Fixing this issue is a real pain if you opt for manual dependency management. This exception can be resolved by using Maven, or, as in our case, Apache Ivy. Once the dependencies have been downloaded as in Figure 1, we can then update the Eclipse build path and re-run the application. After applying the dependencies, we should see a successful application run, as illustrated in Listing 4.

Listing 4—A successful run.

Exception in thread "main" java.lang.AssertionError: expected:<1> but was:<2>
        at org.junit.Assert.fail(Assert.java:93)
        at org.junit.Assert.failNotEquals(Assert.java:647)
        at org.junit.Assert.assertEquals(Assert.java:128)
        at org.junit.Assert.assertEquals(Assert.java:472)
        at org.junit.Assert.assertEquals(Assert.java:456)
        at validator.DomainClass.main(DomainClass.java:42)

Programming Without Automatic Dependency Management

Though it can be very tiresome chasing down dependencies manually, this model is still used by many organizations. Unfortunately, the time you spend solving transitive dependency issues is time taken away from design and coding. By contrast, getting set up with Ivy has a once-only time cost, and thereafter dependency management is handled automatically.

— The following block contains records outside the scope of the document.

/-- Settles O54: a register of one field is that field, and each register of several is read field by field. -/
theorem registerMapReadsState : Obligations.RegisterMapReadsState := by
  refine ⟨memRead_regOffset, fun s => ?_⟩
  obtain ⟨-, hprocessing, hanswered, hnoAnswer, hinUseCrc, hcool, -⟩ := regState_flags s
  obtain ⟨hcallout, hphase, hstateRest⟩ := regState_fields s
  obtain ⟨hfifo, hoq, hrb⟩ := regLevels_fields s
  obtain ⟨hconsumed, hasm, hinfoRest⟩ := regScnInfo_fields s
  obtain ⟨hstaged, hstageRest, hsubcmd⟩ := regStageInfo_fields s
  refine ⟨
    -- 0x000 to 0x00C
    rfl, rfl, ?cmdStatus, ⟨regState_waiting_iff s, hcallout, hprocessing, hanswered, hnoAnswer, hinUseCrc, hcool,
      hphase, regState_irq_iff s, hstateRest⟩,
    -- 0x010 to 0x024
    fieldAt_zero _, fieldAt_zero _, rfl, fieldAt_zero _, fieldAt_zero _, ?frameErr,
    -- 0x028 to 0x034
    toNat_of_eq_ofNat hfifo, toNat_of_eq_ofNat hoq, toNat_of_eq_ofNat hrb, toNat_of_eq_ofNat hconsumed,
    toNat_of_eq_ofNat hasm, hinfoRest, regScnHdr_fields s, rfl,
    -- 0x038 to 0x044
    toNat_of_eq_ofNat hstaged, hstageRest, hsubcmd, fieldAt_zero _, ?hresult, regOqHead_of_nil, ?oqHead,
    -- 0x048 to 0x054
    rfl, rfl, rfl, rfl,
    -- STAT
    rfl, rfl, rfl, rfl, rfl, rfl, rfl, rfl,
    -- EVT and EVT_DATA
    fieldAt_zero (calloutBits s.evt.kind), fieldAt_zero _, fieldAt_zero _, fieldAt_zero _, fieldAt_zero _, rfl,
    ?evtData,
    fun off hwindow haligned hunlisted => memRead_of_unlisted hwindow haligned hunlisted s⟩
  case cmdStatus => cases hcode : s.cmdStatus <;> exact congrArg (fieldAt 0 <| cmdCodeBits ·) hcode
  case frameErr => cases hcode : s.frameErr <;> exact congrArg (fieldAt 0 <| frameErrorBits ·) hcode
  case hresult => cases hcode : s.hresult <;> exact congrArg (fieldAt 0 <| HandlerResult.code ·) hcode
  case oqHead =>
    intro h rest hhead
    obtain ⟨hftype, hretries, hexpects, huseCrc, hrest, hlen⟩ := regOqHead_fields hhead
    exact ⟨hftype, hretries, hexpects, huseCrc, hrest, toNat_of_eq_ofNat hlen⟩
  case evtData =>
    intro k j hk hj
    rw [memRead_evtData hk]
    exact regEvtData_byte hj k s

end Sys2Proof.Machine
end

section
/-! The assembler and the decoder (30_encoding.md section 1) undo each other: every operand stands whole in its field,
and the fields of a format are exactly the bits that its command uses. -/

namespace Sys2Proof

theorem decode_of_opcode_reset {w : Word} (h : opcode w = 0x01) : decode w = .ok .reset := by
  simp [decode, h]

theorem decode_of_opcode_loop {w : Word} (h : opcode w = 0x02) : decode w = .ok .loop := by
  simp [decode, h]

/-! ### From the command to its word and back -/

/-- An operand read at its own place. -/
@[simp] theorem extractLsb'_operandAt_self {n lo : Nat} (h : lo + n ≤ 24) (v : BitVec n) :
    (operandAt lo v).extractLsb' lo n = v := by
  refine BitVec.eq_of_getLsbD_eq fun k hk => ?_
  rw [BitVec.getLsbD_extractLsb', operandAt_bit v (by omega)]
  simp [hk]

/-- An operand leaves every other place 0. -/
@[simp] theorem extractLsb'_operandAt_of_disjoint {n lo lo' len : Nat} (h : lo + n ≤ lo' ∨ lo' + len ≤ lo)
    (hword : lo' + len ≤ 24) (v : BitVec n) : (operandAt lo v).extractLsb' lo' len = 0 := by
  refine BitVec.eq_of_getLsbD_eq fun k hk => ?_
  rw [BitVec.getLsbD_extractLsb', operandAt_bit v (by omega)]
  rcases h with habove | hbelow
  · simp [BitVec.getLsbD_of_ge v (lo' + k - lo) (by omega)]
  · simp [show lo' + k < lo by omega]

/-- The operands of a word made by `encode` are read from the operand bits of its command. -/
theorem fields_encode (i : Instr) :
    fieldB (encode i) = i.operandBits.extractLsb' 0 8 ∧ fieldH (encode i) = i.operandBits.extractLsb' 0 16 ∧
    fieldT (encode i) = i.operandBits.extractLsb' 0 24 ∧ fieldR (encode i) = i.operandBits.extractLsb' 16 8 ∧
    fieldM (encode i) = i.operandBits.extractLsb' 8 2 ∧ fieldRes (encode i) = i.operandBits.extractLsb' 0 3 ∧
    fieldC (encode i) = i.operandBits.getLsbD 8 :=
  ⟨encode_field i (by decide), encode_field i (by decide), encode_field i (by decide), encode_field i (by decide),
    encode_field i (by decide), encode_field i (by decide), encode_bit i (by decide)⟩

/-- R59, R74: the opcode of the assembled word selects the command, and its fields give the operands back. -/
theorem decode_encode (i : Instr) : decode (encode i) = .ok i := by
  have hop : opcode (encode i) = i.opcode := opcode_encode i
  obtain ⟨hB, hH, hT, hR, hM, hRes, hC⟩ := fields_encode i
  cases i with
  | nop => exact decode_of_opcode_nop hop
  | reset => exact decode_of_opcode_reset hop
  | loop => exact decode_of_opcode_loop hop
  | crcInit h => rw [decode_of_opcode_crcInit hop, hH]; simp [Instr.operandBits]
  | crcFeed b => rw [decode_of_opcode_crcFeed hop, hB]; simp [Instr.operandBits]
  | chkInit b => rw [decode_of_opcode_chkInit hop, hB]; simp [Instr.operandBits]
  | chkFeed b => rw [decode_of_opcode_chkFeed hop, hB]; simp [Instr.operandBits]
  | stageClear => exact decode_of_opcode_stageClear hop
  | stagePush b => rw [decode_of_opcode_stagePush hop, hB]; simp [Instr.operandBits]
  | stageSubcmd h => rw [decode_of_opcode_stageSubcmd hop, hH]; simp [Instr.operandBits]
  | stageRetry t => rw [decode_of_opcode_stageRetry hop, hT]; simp [Instr.operandBits]
  | sendMessage ft c r =>
    rw [decode_of_opcode_sendMessage hop, hB, hR, hC,
      Machine.getLsbD_of_extractLsb'_eq_ofBool (b := c) (by simp [Instr.operandBits, BitVec.extractLsb'_or])]
    simp [Instr.operandBits, BitVec.extractLsb'_or]
  | sendMessageNa ft c =>
    rw [decode_of_opcode_sendMessageNa hop, hB, hC,
      Machine.getLsbD_of_extractLsb'_eq_ofBool (b := c) (by simp [Instr.operandBits, BitVec.extractLsb'_or])]
    simp [Instr.operandBits, BitVec.extractLsb'_or]
  | sendAnswer ft m =>
    rw [decode_of_opcode_sendAnswer (m := m) hop (by rw [hM]; simp [Instr.operandBits, BitVec.extractLsb'_or]), hB]
    simp [Instr.operandBits, BitVec.extractLsb'_or]
  | noAnswer => exact decode_of_opcode_noAnswer hop
  | handlerReturn res =>
    exact decode_of_opcode_handlerReturn hop (by rw [hRes]; simp [Instr.operandBits])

Building a Simple Ivy Setup

The first step is to download Ivy. I won't duplicate the excellent content on the Ivy site. Getting up and running with Ivy isn't too difficult. A simple ivy.xml file such as the following is sufficient to download two artifacts (Commons lang and Commons cli, respectively) from Maven Central:

<ivy-module version="2.0">
    <info organisation="apache" module="hello-ivy"/>
        <dependency org="commons-lang" name="commons-lang" rev="2.0"/>
        <dependency org="commons-cli" name="commons-cli" rev="1.0"/>

A key required technique in Ivy.Maven dependency management is learning to use Maven Central. Let's have a look at this now.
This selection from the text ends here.